Nachbericht_Luther und die Juden

Ein schmerzhaftes Thema im Gespräch

Jüdische Perspektiven auf Martin Luther

Josef Schuster, Präsident des Zentralrates der Juden in Deutschland, erhofft sich zum 500. Jubiläum der Reformation 2017 ein deutliches Zeichen der Evangelischen Kirche in Deutschland in der Auseinandersetzung mit den judenfeindlichen Schriften Martin Luthers. Zum Auftakt der Tagung „Reformator, Ketzer, Judenfeind – Jüdische Perspektiven auf Martin Luther“ am 10. Juni 2015 in der Französischen Friedrichstadtkirche zu in Berlin sagte Schuster, bei dem Jubiläum werde zwar das positive Wirken Luthers im Vordergrund stehen. Er hoffe aber, bei dieser Gelegenheit würden auch – etwa in einer Erklärung - die Seiten Luthers benannt, „die in keiner Weise zu akzeptieren sind“. In seiner Schrift Von den Juden und ihren Lügen von 1543 hatte der Kirchenreformator dazu aufgerufen, Synagogen anzuzünden und Juden aus ihren Häusern zu vertreiben.
Nikolaus Schneider, ehemaliger Ratsvorsitzender der EKD, wies im Gespräch mit Schuster darauf hin, dass es in der Auseinandersetzung mit Luthers Antijudaismus in der evangelischen Kirche bereits „einiges an Vorarbeit“ gebe. Er gehe davon aus, dass der Rat der EKD für 2017 eine Erklärung verabschiede oder eine andere Form finde, „in der wir sehr deutlich sagen, dass das, was Luther in diesen Schriften von 1538 bis 1543 gesagt hat (…) wirklich ein Irrtum ist, dass das fatale Folgen hat, das wir uns davon distanzieren, dass wir das auch mit dem Evangelium für unvereinbar halten.“ Weiter sagte Schneider: „Ich würde mir fast wünschen, dass wir das in Abstimmung mit dem Zentralrat machen.“
Der wissenschaftliche Direktor der Bildungsabteilung im Zentralrat der Juden Doron Kiesel betonte in seiner Begrüßung, für Juden gebe es nicht »einen guten oder einen schlechten Luther, es gibt keinen jungen oder alten Luther.
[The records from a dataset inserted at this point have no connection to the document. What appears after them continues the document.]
/-- The tail of a stream stands in a locked segment (R171, R124). -/
def tailLocked (s : State) (n : Nat) : Bool :=
  match (streamOf s n).tail with
  | .pos p => locked s (aliasSegment s p.segment)
  | _ => false

/-- A set to seal in groups of 31, the last holding the remainder (R133). -/
def GroupsOf31 (set : List SealEntry) (groups : List (List SealEntry)) : Prop :=
  groups.flatten = set ∧ (∀ x ∈ groups.dropLast, x.length = 31) ∧ ∀ x ∈ groups, x ≠ [] ∧ x.length ≤ 31

/-- The stream takes records: defined, and OPEN or FULL (R71, R73). -/
def takesRecords (t : Stream) : Bool :=
  t.defn.isSome && match t.state with | .opened => true | .full _ => true | _ => false

/-- The Staging Buffer holds another stream's record (R71). -/
def stagedElsewhere (s : State) (n : Nat) : Bool := s.write.staging.any (fun g => g.stream ≠ n)

/-- Steps 1 and 2 of Figure 4-1 find no fault (R73). -/
structure CommitOpen (s : State) (n : Nat) : Prop where
  takes : takesRecords (streamOf s n) = true
  staging : stagedElsewhere s n = false
  unguarded : guarded s = false

/-- The segment that takes a stream's records is not locked (R75 step 5). -/
def WriteUnlocked (s : State) (n : Nat) : Prop :=
  ∀ e, writeEntry s (streamOf s n) = some e → locked s e.segment = false

/-- COMMIT completes FULL for a reason: the stream is in FULL with it, SPACE is pending if that is new, the record stays
staged, and nothing else that is held changes (R79). -/
def CompletesFull (s : State) (f : CmdFrame) (n : Nat) (attr : Byte) (r : FullReason) : Prop :=
  ∃ t, exec .commit s = .next t ∧ t.held = s.held.taken ∧
    Posts s t (reply f (.commit n attr)
      { result := .full, value := fullCode r, aux := (streamOf s n).durable }) ∧
    (NoLockedHead s → t.streams = s.streams.set n { streamOf s n with state := .full r } ∧
      t.write.jobs = s.write.jobs) ∧
    ((streamOf s n).state ≠ .full r → s.events.holdClear = false → Raised t .space)

/-- The tail after a record of these bytes was placed at it, when it stays below the frame's end (R76). -/
def tailWith (p : TailPos) (seq : Nat) (bytes : List Byte) : TailPos :=
  { p with
    offset := p.offset + bytes.length
    image := p.image ++ bytes
    header := p.header.or (some (p.offset, seq))
    ends := p.ends ++ [(p.offset + bytes.length, seq)] }

/-- The bytes a COMMIT places: the header with the time as it stands, and the staged payload (R75). -/
def recordBytes (s : State) (n : Nat) (attr : Byte) : List Byte :=
  buildHeader s n ((streamOf s n).newest + 1) attr ++ stagedPayload s

/-- The stream's entry once the record was placed in its write segment, which had not been FULL for the last sequence. -/
def streamWith (t : Stream) (tail : Tail) : Stream :=
  { t with chain := setLast (t.newest + 1) t.chain, newest := t.newest + 1, resumed := false, tail := tail,
           state := .opened }

/-- The device is in READY or RESTRICTED, nothing is due, and the engine performs this operation for this requester. -/
structure Performs (s : State) (who : Requester) (op : Op) : Prop where
  awake : isAwake s = true
  clear : nothingDue s = true
  inProgress : inProgress who s = some op

/-- The device is MOUNTING, nothing is due, and the engine performs the READ this scan stands at. -/
structure Scans (s : State) (m : Mount) : Prop where
  operating : operating s = true
  clear : nothingDue s = true
  state : s.power.state = .mounting
  mount : s.power.mount = some m
  inProgress : s.engine.op = some { who := .mount, op := .read m.segment m.frame 0 512 }

/-- The machine whose mount scan stands at this READ (R163, R55). -/
def State.scansTo (s : State) (m : Mount) : State :=
  { s with
    power := { s.power with mount := some m }
    engine := { s.engine with op := some { who := .mount, op := .read m.segment m.frame 0 512 } } }

/-- The machine with the operation ended and nothing else. -/
def State.withIdle (s : State) : State := { s with engine := { s.engine with op := none } }

/-- The medium, LASTFAIL and PREVFAIL after a PROGRAM has ended (R53, R60). -/
structure Programmed (s t : State) (p : Program) (r : ProgramResult) : Prop where
  medium : t.medium = s.medium.endProgram p r
  lastFail : t.engine.lastFail = r.failed
  prevFail : t.engine.prevFail = s.engine.lastFail

/-- The medium and its rows: what an operation in progress may write. A READ writes nothing, a PROGRAM its range and its
frame's margin, an ERASE its segment (R52 to R54, R61). -/
structure WritesOnly (m m' : Medium) (op : Option Op) : Prop where
  nothing : (∀ x, op = some x → opWrites x = false) → m' = m
  program : ∀ p, op = some (.program p) →
    (∀ a, (a < Config.address p.segment p.frame p.lo ∨ Config.address p.segment p.frame p.lo + (p.hi - p.lo) ≤ a) →
      m'.byte a = m.byte a) ∧
    ∀ g frame, frameNumber g frame ≠ frameNumber p.segment p.frame → m'.margin g frame = m.margin g frame
  erase : ∀ g, op = some (.erase g) →
    (∀ a, (a < Config.address g 0 0 ∨ Config.address g 32 0 ≤ a) → m'.byte a = m.byte a) ∧
    ∀ h frame, frame < 32 → h ≠ g → m'.margin h frame = m.margin h frame

/-- The storage array as a cut of the operation in progress leaves it (R61). -/
def State.cutMedium (s : State) (cut : Cut) : Medium := (s.engine.op.map (fun r => s.medium.cut r.op cut)).getD s.medium

/-! ### Accesses -/

/-- A row is an access to the register at this offset (Table 1-2). -/
def accesses : Instr → BitVec 4 → Bool
  | .cmdinWrite _, o => o = 0x0
  | .cmdinRead, o => o = 0x0
  | .rspoutRead, o => o = 0x1
  | .cploutRead, o => o = 0x2
  | .rsplenLowRead, o => o = 0xA
  | .herrRead, o => o = 0xC
  | .flushcntRead, o => o = 0xD
  | .evpendWrite _, o => o = 0x5
  | .evmaskWrite _, o => o = 0x6
  | .ignoredWrite _, o => !takesWrite o
  | .abort b, o => o = 0x4 && b.getLsbD 0
  | .softReset b, o => o = 0x4 && b.getLsbD 1
  | .rspDiscard b, o => o = 0x4 && b.getLsbD 2
  | .cplRewind b, o => o = 0x4 && b.getLsbD 3
  | _, _ => false

/-- A row is a host read. -/
def isRead : Instr → Bool
  | .cmdinRead => true
  | .rspoutRead => true
  | .cploutRead => true
  | .rsplenLowRead => true
  | .herrRead => true
  | .flushcntRead => true
  | _ => false

/-- The byte an access writes; none for a read. -/
def writes : Instr → Option Byte
  | .cmdinWrite b => some b
  | .evpendWrite b => some b
  | .evmaskWrite b => some b
  | .ignoredWrite b => some b
  | .abort b => some b
  | .softReset b => some b
  | .rspDiscard b => some b
  | .cplRewind b => some b
  | _ => none

/-- The offsets whose read has no side effect (R3). -/
def plainOffset (o : BitVec 4) : Bool :=
  o ≠ 0x0 && o ≠ 0x1 && o ≠ 0x2 && o ≠ 0xA && o ≠ 0xC && o ≠ 0xD

/-- The window is live, the latch holds this offset, and the access neither wakes a DOZE nor abandons an entry. -/
structure Accessible (s : State) (o : BitVec 4) : Prop where
  live : windowLive s = true
  latched : s.host.latch = o
  noDoze : s.power.state ≠ .doze
  noEntry : s.power.entryDue ≠ some .doze

/-- A host error as it lies in the state (R4): the code in HERR, and HOSTERR pending unless events are held clear. -/
def withHostError (code : Byte) (s : State) : State :=
  { s with
    host := { s.host with herr := code }
    events := { s.events with latched := if s.events.holdClear then s.events.latched else s.events.latched ||| 0x40 } }

end Sys2Proof.Machine
end

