/-- The entries take effect in the next event: the state and its cause are remembered. DOZE changes nothing else that
is held; HALT stops the count, clears the prescaler count, TIME_VALID and the armed flag, and a pending ALARM. WAKE_N
low wakes a DOZE and a HALT to the remembered state; HALT's wake starts the count again, TIME_VALID staying as it is.
A pulse that makes an enabled WRAP or ALARM pending wakes a DOZE in its own event. (The wake in the pulse's own event:
log 25.) -/
def Obligations.EntriesAndWakes : Prop :=
  (∀ (s : State) (a : Awake), operating s = true → s.power.state = .awake a →
    (soleDuty s false none (some .doze) →
      ∃ t, exec .dozeEntry s = .next t ∧
        t.held = { s.held with power := { s.power with state := .doze, remembered := some a, entryDue := none } } ∧
        SameWork s t) ∧
    (soleDuty s false none (some .halt) →
      ∃ t, exec (.haltEntry none) s = .next t ∧
        t.held = { s.held with
          power := { s.power with state := .halt, remembered := some a, entryDue := none }
          time := { s.time with valid := false, armed := false, prescaler := 0, running := false } } ∧
        t.events.latched = s.events.latched &&& ~~~ Event.alarm.bit ∧ SameWork s t)) ∧
  ∀ (s : State) (a : Awake), operating s = true → nothingDue s = true → s.power.remembered = some a →
    (s.power.state = .doze →
      (∃ t, exec (.dozeWake .wakeN) s = .next t ∧
        t.held = { s.held with power := { s.power with state := .awake a } } ∧ (NoLockedHead s → SameWork s t)) ∧
      ∀ p, pulseWakes p s = true →
        ∃ t, exec (.dozeWake (.pulse p)) s = .next t ∧
          t.held = { s.held with power := { s.power with state := .awake a }, time := pulseTime p s } ∧
          (NoLockedHead s → SameWork s t)) ∧
    (s.power.state = .halt →
      ∃ t, exec .haltWake s = .next t ∧
        t.held = { s.held with power := { s.power with state := .awake a }
                               time := { s.time with running := true } } ∧
        (NoLockedHead s → SameWork s t))

/-! ### The ends of the waits -/

/-- A command that waits for room in the Program Queue goes on when there is enough, judging afresh. A SYNC makes one job
of each pending tail, has every job name it and defers; a lock command, a HALT or a SEAL makes its tails' jobs and waits for
the queue; a VAULT WRITE emits its slot's job and defers; a COMMIT places its record, and emits its job and defers under
EAGER, or completes under LAZY with the job of the frame it filled. Where one defers and the next frame can be dispatched,
that frame is dispatched in the same event, before the engine chooses (log 63). (The row changes nothing before there is room: log
1. That a LAZY COMMIT emits the job, copies the record's rest and completes in one event is the model's choice: log 15.) -/
def Obligations.RoomWaitEndsWithRoom : Prop :=
  ∀ (s : State) (d : Dispatched) (need : Nat), waiting s = some d → d.phase = .waitRoom need →
    (programRoom s < need → exec .programQueueRoomWaitEnd s = .next s) ∧
    (need ≤ programRoom s →
      (d.cmd = .sync → pendingStreams s = [] → s.write.jobs = [] →
        Ends .programQueueRoomWaitEnd s d { result := .done, durable := true } s) ∧
      (∀ n attr, d.cmd = .commit n attr → (streamOf s n).defn = none →
        Ends .programQueueRoomWaitEnd s d { result := .noStream } s) ∧
      (∀ n attr, d.cmd = .commit n attr → takesRecords (streamOf s n) = true → stagedElsewhere s n = false →
        guarded s = true → Ends .programQueueRoomWaitEnd s d { result := .writeProtected } s) ∧
      (∀ k data, d.cmd = .vaultWrite k data → s.vault.closed = true →
        Ends .programQueueRoomWaitEnd s d { result := .closed } s) ∧
      (d.cmd = .lockAll → pendingStreams s = [] → s.write.jobs = [] →
        Ends .programQueueRoomWaitEnd s d { result := .done } { s with guard := { s.guard with range := none } }) ∧
      (d.cmd = .halt → pendingStreams s = [] → s.write.jobs ≠ [] →
        Continues .programQueueRoomWaitEnd s d .waitBarrier s) ∧
      (d.cmd = .sync → (pendingStreams s).length ≤ programRoom s → pendingStreams s ≠ [] ∨ s.write.jobs ≠ [] →
        ∃ u, Synced s (pendingStreams s) u ∧
          DefersAs .programQueueRoomWaitEnd s d (.sync (pendingStreams s).length)
            (u.withJobs (u.write.jobs.map (fun j => j.naming d.id)))) ∧
      (lockCommand d.cmd = true ∨ d.cmd = .halt → (pendingStreams s).length ≤ programRoom s → pendingStreams s ≠ [] →
        ∃ u, Synced s (pendingStreams s) u ∧ Continues .programQueueRoomWaitEnd s d .waitBarrier u) ∧
      (∀ n seq p, d.cmd = .sealStream n seq → s.write.jobs.length < 8 → n ∈ pendingStreams s →
        (streamOf s n).tail = .pos p →
        Continues .programQueueRoomWaitEnd s d .waitBarrier (s.withSynced n p)) ∧
      (∀ k data, d.cmd = .vaultWrite k data → s.vault.closed = false → k = nextSlot s → guarded s = false →
        s.write.jobs.length < 8 →
        DefersAs .programQueueRoomWaitEnd s d (.vaultWrite k) (s.withJobs (s.write.jobs ++ [vaultJob k d.id data]))) ∧
      (∀ n attr p, d.cmd = .commit n attr → CommitOpen s n → WriteUnlocked s n →
        (streamOf s n).newest < 4294967294 → (streamOf s n).tail = .pos p → p.unprog ≤ p.offset →
        (p.offset + 16 + (stagedPayload s).length < 512 → p.portions < 3 → d.eager = true → s.write.jobs.length < 8 →
          ∀ q, q = tailWith p ((streamOf s n).newest + 1) (recordBytes s n attr) →
          DefersAs .programQueueRoomWaitEnd s d (.commit n ((streamOf s n).newest + 1))
            ((((s.withStaging none).withLastCommit n).withStream n (streamWith (streamOf s n) (.pos (tailCarried q)))).withJobs
              (s.write.jobs ++ [(portionJob (streamOf s n) n q).naming d.id]))) ∧
        (p.offset < 512 → 512 ≤ p.offset + 16 + (stagedPayload s).length →
          p.offset + 16 + (stagedPayload s).length < 1024 → p.frame < 31 → p.image.length = p.offset →
          d.eager = false → s.write.jobs.length < 8 →
          ∀ seq bytes rest, seq = (streamOf s n).newest + 1 → bytes = recordBytes s n attr →
          rest = bytes.drop (512 - p.offset) →
          Ends .programQueueRoomWaitEnd s d { result := .done, value := seq, aux := (streamOf s n).durable }
            ((((s.withStaging none).withLastCommit n).withStream n
              (streamWith (streamOf s n) (.pos (tailBeyond p seq rest)))).withJobs
                (s.write.jobs ++ [frameJob (streamOf s n) n (tailFilled p seq bytes) false])))))

/-! ### The ends of the Array Engine's operations -/

/-- A program job has ended. PASS: it leaves the queue, its sequences advance its stream's durable-through, or its vault
slot is written, and a deferred command no job names any more posts. FAIL into a user segment: the job stays, its segment
is failing and the relocation takes the first available target. FAIL of a vault slot: the slot counts as written and
failed, and its command completes MEDIUM. -/
def Obligations.ProgramJobEndsByItsResult : Prop :=
  (∀ (s : State) (j : Job) (js : List Job), Performs s .job (.program (jobProgram j)) → s.write.jobs = j :: js →
    NoLockedHead (s.withJobs js) →
    ∃ t, exec (.programJobEnd .pass) s = .next t ∧ Programmed s t (jobProgram j) .pass ∧ t.write.jobs = js ∧
      (∀ n, j.stream = some n → n < s.streams.length →
        (streamOf t n).durable = j.seqs.foldl Nat.max (streamOf s n).durable) ∧
      (∀ n, j.stream ≠ some n → (streamOf t n).durable = (streamOf s n).durable) ∧
      (j.segment ≠ 3 → t.held = { s.held with
        lastFail := false, prevFail := s.engine.lastFail, medium := s.medium.endProgram (jobProgram j) .pass }) ∧
      (j.segment = 3 → j.frame ∈ t.vault.written ∧ t.vault.failed = s.vault.failed) ∧
      t.sequencer.deferred = s.sequencer.deferred.filter (fun d => js.any (fun k => k.released.contains d.id)) ∧
      ∀ d ∈ s.sequencer.deferred, js.any (fun k => k.released.contains d.id) = false → d.spoiled = false →
        (∀ m seq, d.kind = .commit m seq →
          Posts s t (completionOf d.tag d.opcode m d.abortLate
            { result := .done, durable := true, value := seq, aux := (streamOf t m).durable })) ∧
        (∀ k, d.kind = .sync k → Posts s t (completionOf d.tag d.opcode 0 d.abortLate
          { result := .done, durable := true, value := k })) ∧
        (∀ k, d.kind = .vaultWrite k → Posts s t (completionOf d.tag d.opcode 0 d.abortLate
          { result := .done, durable := true, value := k }))) ∧
  (∀ (s : State) (j : Job) (js : List Job) (n g : Nat) (gs : List Nat) (left : Leftover),
    Performs s .job (.program (jobProgram j)) → s.write.jobs = j :: js → j.stream = some n → j.segment ≠ 3 →
    availableSegs s = g :: gs →
    ∃ t, exec (.programJobEnd (.fail left)) s = .next t ∧ Programmed s t (jobProgram j) (.fail left) ∧
      (∃ stage, t.engine.reloc = some { segment := j.segment, frame := j.frame, portion := j.portion, stream := n,
                                        target := g, tried := 1, stage := stage, damagedFrames := 0 } ∧
        ((segOf s g).state = .freeStale → stage = .eraseTarget) ∧
        ((segOf s g).state ≠ .freeStale → 0 < j.frame ∨ 0 < j.portion → stage = .readFrame 0) ∧
        ((segOf s g).state ≠ .freeStale → j.frame = 0 → j.portion = 0 →
          stage = .copyFrame 0 { jobProgram j with segment := g, lo := 0, damaged := false })) ∧
      (segOf t j.segment).failing = true ∧ (segOf t g).state = .taken ∧
      t.segments.pool = s.segments.pool.filter (fun x => x ≠ g) ∧ (NoLockedHead s → SameWork s t)) ∧
  ∀ (s : State) (j : Job) (js : List Job) (left : Leftover), Performs s .job (.program (jobProgram j)) →
    s.write.jobs = j :: js → j.segment = 3 → NoLockedHead (s.withJobs js) →
    ∃ t, exec (.programJobEnd (.fail left)) s = .next t ∧ Programmed s t (jobProgram j) (.fail left) ∧
      t.write.jobs = js ∧ j.frame ∈ t.vault.written ∧ j.frame ∈ t.vault.failed ∧ t.engine.reloc = s.engine.reloc ∧
      ∀ d ∈ s.sequencer.deferred, j.released.contains d.id = true →
        js.any (fun k => k.released.contains d.id) = false →
        ∀ k, d.kind = .vaultWrite k →
          Posts s t (completionOf d.tag d.opcode 0 d.abortLate { result := .medium, value := k })
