/-- The row of the head dispatches it, whatever it is. -/
theorem exec_headRow {s : State} (h : CanDispatch s) : exec (headRow s) s = .next (settle (choose (dispatchFrames s))) := by
  obtain ⟨hq, hr⟩ := h
  unfold headRow
  cases hg : goodHead s with
  | some fc => rw [exec_rowOf fc.2 hr, dispatch_head (f := fc.1) (c := fc.2) hg hr]
  | none =>
    have hb : (badHead s).isSome := by
      unfold goodHead at hg
      unfold badHead
      cases hs : s.sequencer.queue with
      | nil => exact absurd hs hq
      | cons f fs =>
        rw [hs] at hg
        by_cases ho : f.oversize = true
        · simp [ho]
        · simp [ho] at hg; simp [hg]
    obtain ⟨f, hf⟩ := Option.isSome_iff_exists.mp hb
    change Host.Outcome.next _ = _
    simp only [hf, if_pos hr]

/-- An event in which a command has deferred, the machine then being `v`. -/
theorem afterDeferral {i : Instr} {s v : State} {ended : State → Prop}
    (hi : exec i s = .next (settle (choose (dispatchFrames v)))) (he : ended (settle (choose v))) :
    AfterDeferral i s v ended := by
  refine ⟨_, hi, fun h => exec_headRow h, fun h => ?_⟩
  rw [dispatchFrames_none h]
  exact he

theorem signalRoom_held (b : Bool) (s : State) : (signalRoom b s).held = s.held := by
  unfold signalRoom; split <;> simp

theorem signalRoom_posting (b : Bool) (s : State) : Posting s (signalRoom b s) := by
  unfold signalRoom
  split
  · exact raise_posting ..
  · exact Posting.refl s

/-- The Sequencer as a command executes. -/
def takenSequencer (s : State) (f : CmdFrame) (c : Cmd) : Sequencer :=
  { s.sequencer with
    queue := s.sequencer.queue.drop 1
    dispatched := some (newDispatched s f c)
    arm := none
    nextId := s.sequencer.nextId + 1 }

/-- What `afterTake` leaves of the state. -/
theorem afterTake_spec (s : State) (f : CmdFrame) (c : Cmd) :
    (afterTake s f c).held = { s.held.taken with dispatched := some (newDispatched s f c) } ∧
    (afterTake s f c).cpl = s.cpl ∧ (afterTake s f c).streams = s.streams ∧
    (afterTake s f c).write = s.write ∧ (afterTake s f c).engine = s.engine ∧
    (afterTake s f c).catalogue = s.catalogue ∧ (afterTake s f c).guard = s.guard ∧
    (afterTake s f c).sequencer = takenSequencer s f c ∧
    (afterTake s f c).events.notices = s.events.notices ∧ (afterTake s f c).events.lost = s.events.lost ∧
    (afterTake s f c).events.fresh = s.events.fresh ∧
    (∀ b, s.events.latched &&& b = b → (afterTake s f c).events.latched &&& b = b) := by
  unfold afterTake takeHead signalRoom raise
  split
  · split
    · exact ⟨rfl, rfl, rfl, rfl, rfl, rfl, rfl, rfl, rfl, rfl, rfl, fun _ h => h⟩
    · exact ⟨rfl, rfl, rfl, rfl, rfl, rfl, rfl, rfl, rfl, rfl, rfl, fun _ h => or_keeps h⟩
  · exact ⟨rfl, rfl, rfl, rfl, rfl, rfl, rfl, rfl, rfl, rfl, rfl, fun _ h => h⟩

theorem afterTake_held (s : State) (f : CmdFrame) (c : Cmd) :
    (afterTake s f c).held = { s.held.taken with dispatched := some (newDispatched s f c) } := (afterTake_spec s f c).1

@[simp] theorem afterTake_cpl (s : State) (f : CmdFrame) (c : Cmd) : (afterTake s f c).cpl = s.cpl :=
  (afterTake_spec s f c).2.1

@[simp] theorem afterTake_streams (s : State) (f : CmdFrame) (c : Cmd) : (afterTake s f c).streams = s.streams :=
  (afterTake_spec s f c).2.2.1

@[simp] theorem afterTake_write (s : State) (f : CmdFrame) (c : Cmd) : (afterTake s f c).write = s.write :=
  (afterTake_spec s f c).2.2.2.1

@[simp] theorem afterTake_engine (s : State) (f : CmdFrame) (c : Cmd) : (afterTake s f c).engine = s.engine :=
  (afterTake_spec s f c).2.2.2.2.1

@[simp] theorem afterTake_catalogue (s : State) (f : CmdFrame) (c : Cmd) : (afterTake s f c).catalogue = s.catalogue :=
  (afterTake_spec s f c).2.2.2.2.2.1

@[simp] theorem afterTake_guard (s : State) (f : CmdFrame) (c : Cmd) : (afterTake s f c).guard = s.guard :=
  (afterTake_spec s f c).2.2.2.2.2.2.1

@[simp] theorem afterTake_sequencer (s : State) (f : CmdFrame) (c : Cmd) :
    (afterTake s f c).sequencer = takenSequencer s f c :=
  (afterTake_spec s f c).2.2.2.2.2.2.2.1

@[simp] theorem afterTake_notices (s : State) (f : CmdFrame) (c : Cmd) :
    (afterTake s f c).events.notices = s.events.notices ∧ (afterTake s f c).events.lost = s.events.lost :=
  ⟨(afterTake_spec s f c).2.2.2.2.2.2.2.2.1, (afterTake_spec s f c).2.2.2.2.2.2.2.2.2.1⟩

@[simp] theorem afterTake_rest (s : State) (f : CmdFrame) (c : Cmd) :
    (afterTake s f c).host = s.host ∧ (afterTake s f c).rsp = s.rsp ∧ (afterTake s f c).segments = s.segments ∧
    (afterTake s f c).vault = s.vault ∧ (afterTake s f c).time = s.time ∧ (afterTake s f c).power = s.power ∧
    (afterTake s f c).options = s.options ∧ (afterTake s f c).pins = s.pins ∧ (afterTake s f c).medium = s.medium := by
  have h := afterTake_held s f c
  refine ⟨congrArg Held.host h, congrArg Held.rsp h, congrArg Held.segments h, congrArg Held.vault h,
    congrArg Held.time h, congrArg Held.power h, congrArg Held.options h, congrArg Held.pins h, congrArg Held.medium h⟩

theorem afterTake_lost (s : State) (f : CmdFrame) (c : Cmd) : (afterTake s f c).events.lost = s.events.lost :=
  (afterTake_spec s f c).2.2.2.2.2.2.2.2.2.1

/-- A refusal of steps 3 to 5 of Figure 2-1. -/
theorem dispatch_refused {s : State} {f : CmdFrame} {c : Cmd} {r : Result} (h : goodHead s = some (f, c))
    (hr : dispatchReady s = true) (hf : dispatchFault s c = some r) :
    dispatch c.code s = settle (choose (complete (newDispatched s f c) { result := r } (afterTake s f c))) := by
  obtain ⟨_, hq, _⟩ := goodHead_eq h
  rw [dispatch_head h hr, dispatchFrames_head ⟨by rw [hq]; exact List.cons_ne_nil _ _, hr⟩, dispatchHead_refused h hf,
    ifDeferred_not]
  rw [(complete_work ..).2.2, afterTake_sequencer]
  exact Nat.le_refl _

/-- A malformed frame at the head is not a good one, and can be dispatched where R23 allows it. -/
theorem badHead_spec {s : State} {f : CmdFrame} (h : badHead s = some f) :
    goodHead s = none ∧ s.sequencer.queue ≠ [] := by
  unfold badHead at h
  unfold goodHead
  cases hs : s.sequencer.queue with
  | nil => rw [hs] at h; cases h
  | cons g gs =>
    rw [hs] at h
    refine ⟨?_, List.cons_ne_nil _ _⟩
    obtain ⟨hb, -⟩ := Option.ite_none_right_eq_some.mp h
    by_cases ho : g.oversize = true
    · simp [ho]
    · simp only [ho, Bool.false_or, Option.isNone_iff_eq_none] at hb
      simp [ho, hb]

/-- BAD_FRAME posts the malformed frame's completion and takes the frame. -/
theorem exec_badFrame {s : State} {f : CmdFrame} (h : badHead s = some f) (hr : dispatchReady s = true) :
    exec .badFrame s =
      .next (settle (choose (postRecord (s.sequencer.nextId + 1) (badCompletion f) (takeHead none s)))) := by
  obtain ⟨hg, hq⟩ := badHead_spec h
  have hh : dispatchHead s = postRecord (s.sequencer.nextId + 1) (badCompletion f) (takeHead none s) := by
    unfold dispatchHead
    simp only [hg, h]
  have hd : (takeHead none s).sequencer.deferred = s.sequencer.deferred := by
    unfold takeHead signalRoom raise
    split
    · split <;> rfl
    · rfl
  have he : execBadFrame s = .next (settle (choose (dispatchFrames s))) := by
    unfold execBadFrame
    simp only [h, if_pos hr]
  change execBadFrame s = _
  rw [he, dispatchFrames_head ⟨hq, hr⟩, hh, ifDeferred_not]
  rw [(postRecord_work ..).2.2, hd]

/-! ### A command that completes -/

theorem postRecord_fresh (k : Nat) (c : Completion) (s : State) : (k, c) ∈ (postRecord k c s).cpl.fresh := by
  unfold postRecord
  dsimp only
  split
  · unfold raise; split <;> simp
  · simp

/-- What posting and retiring leaves of the state (R34). -/
theorem complete_spec (d : Dispatched) (o : Outcome) (s : State) :
    (complete d o s).held = { s.held with dispatched := none } ∧ SameWork s (complete d o s) ∧
    (∃ k, (k, completionOf d.tag d.opcode (cmdDetail d.cmd) d.abortLate o) ∈ (complete d o s).cpl.fresh) ∧
    (complete d o s).cpl.records = s.cpl.records ∧ (complete d o s).engine = s.engine ∧
    (∀ b, s.events.latched &&& b = b → (complete d o s).events.latched &&& b = b) := by
  have h := postRecord_posting (if o.result = .aborted then 0 else d.id + 1)
    (completionOf d.tag d.opcode (cmdDetail d.cmd) d.abortLate o)
    { s with sequencer := { s.sequencer with dispatched := none } }
  have w : SameWork s { s with sequencer := { s.sequencer with dispatched := none } } := ⟨rfl, rfl, rfl⟩
  exact ⟨h.1.held, w.trans (postRecord_work ..), ⟨_, postRecord_fresh ..⟩,
    h.1.records, h.2, h.1.bits⟩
Für uns gibt es nur den Luther, dessen Aufforderung, Synagogen abzufackeln und Juden zu vertreiben (…) in das Bewusstsein jüdischer Existenz eingedrungen ist«. Es gebe sogar die Frage, ob nicht Luthers Gedankengut in seiner Kontinuität „eventuell in den Gaskammern von Auschwitz endete“. Solche Fragen müsse man zulassen, wenn man sich mit einer „derart schillernden Persönlichkeit“ auseinandersetze, so Kiesel.
Der Studienleiter der Evangelischen Akademie zu Berlin, Christian Staffa, sagte in Abwandelung eines Zitats von Heinrich Heine, es zieme sich wohl, ein „herbes Urteil“ über Martin Luther zu sprechen. Protestanten müssten sich über die Ursachen von Gewalt gegen Juden klarwerden. In einer immer wieder von antisemitischen Gedanken und Äußerungen geprägten Gegenwart sei er „mehr als dankbar für diese Kooperation“, betonte Staffa.
Im Anschluss des an Deutlichkeit zu den Nachwirkungen Luthers im deutschen Protestantismus nicht mangelnden Vortrages von Prof. Dr. Christian Wiese diskutierten zwei jüdische Stipendiaten und zwei gerade examinierte christliche Theologinnen. Das Gespräch wurde moderiert von Sabena Donath, der Leiterin der Bildungsabteilung des Zentralrates. Dabei wurde deutlich, dass eine neue Phase von Annäherung an Themen christlich-jüdischer Beziehungen nötig ist. Die Theologin Aline Seel bekannte: „Ich misstraue meiner Kirche in dieser Frage, nämlich ob sie sich wirklich diesen antijüdischen Abgründen der eigenen Herkunft widmen will“.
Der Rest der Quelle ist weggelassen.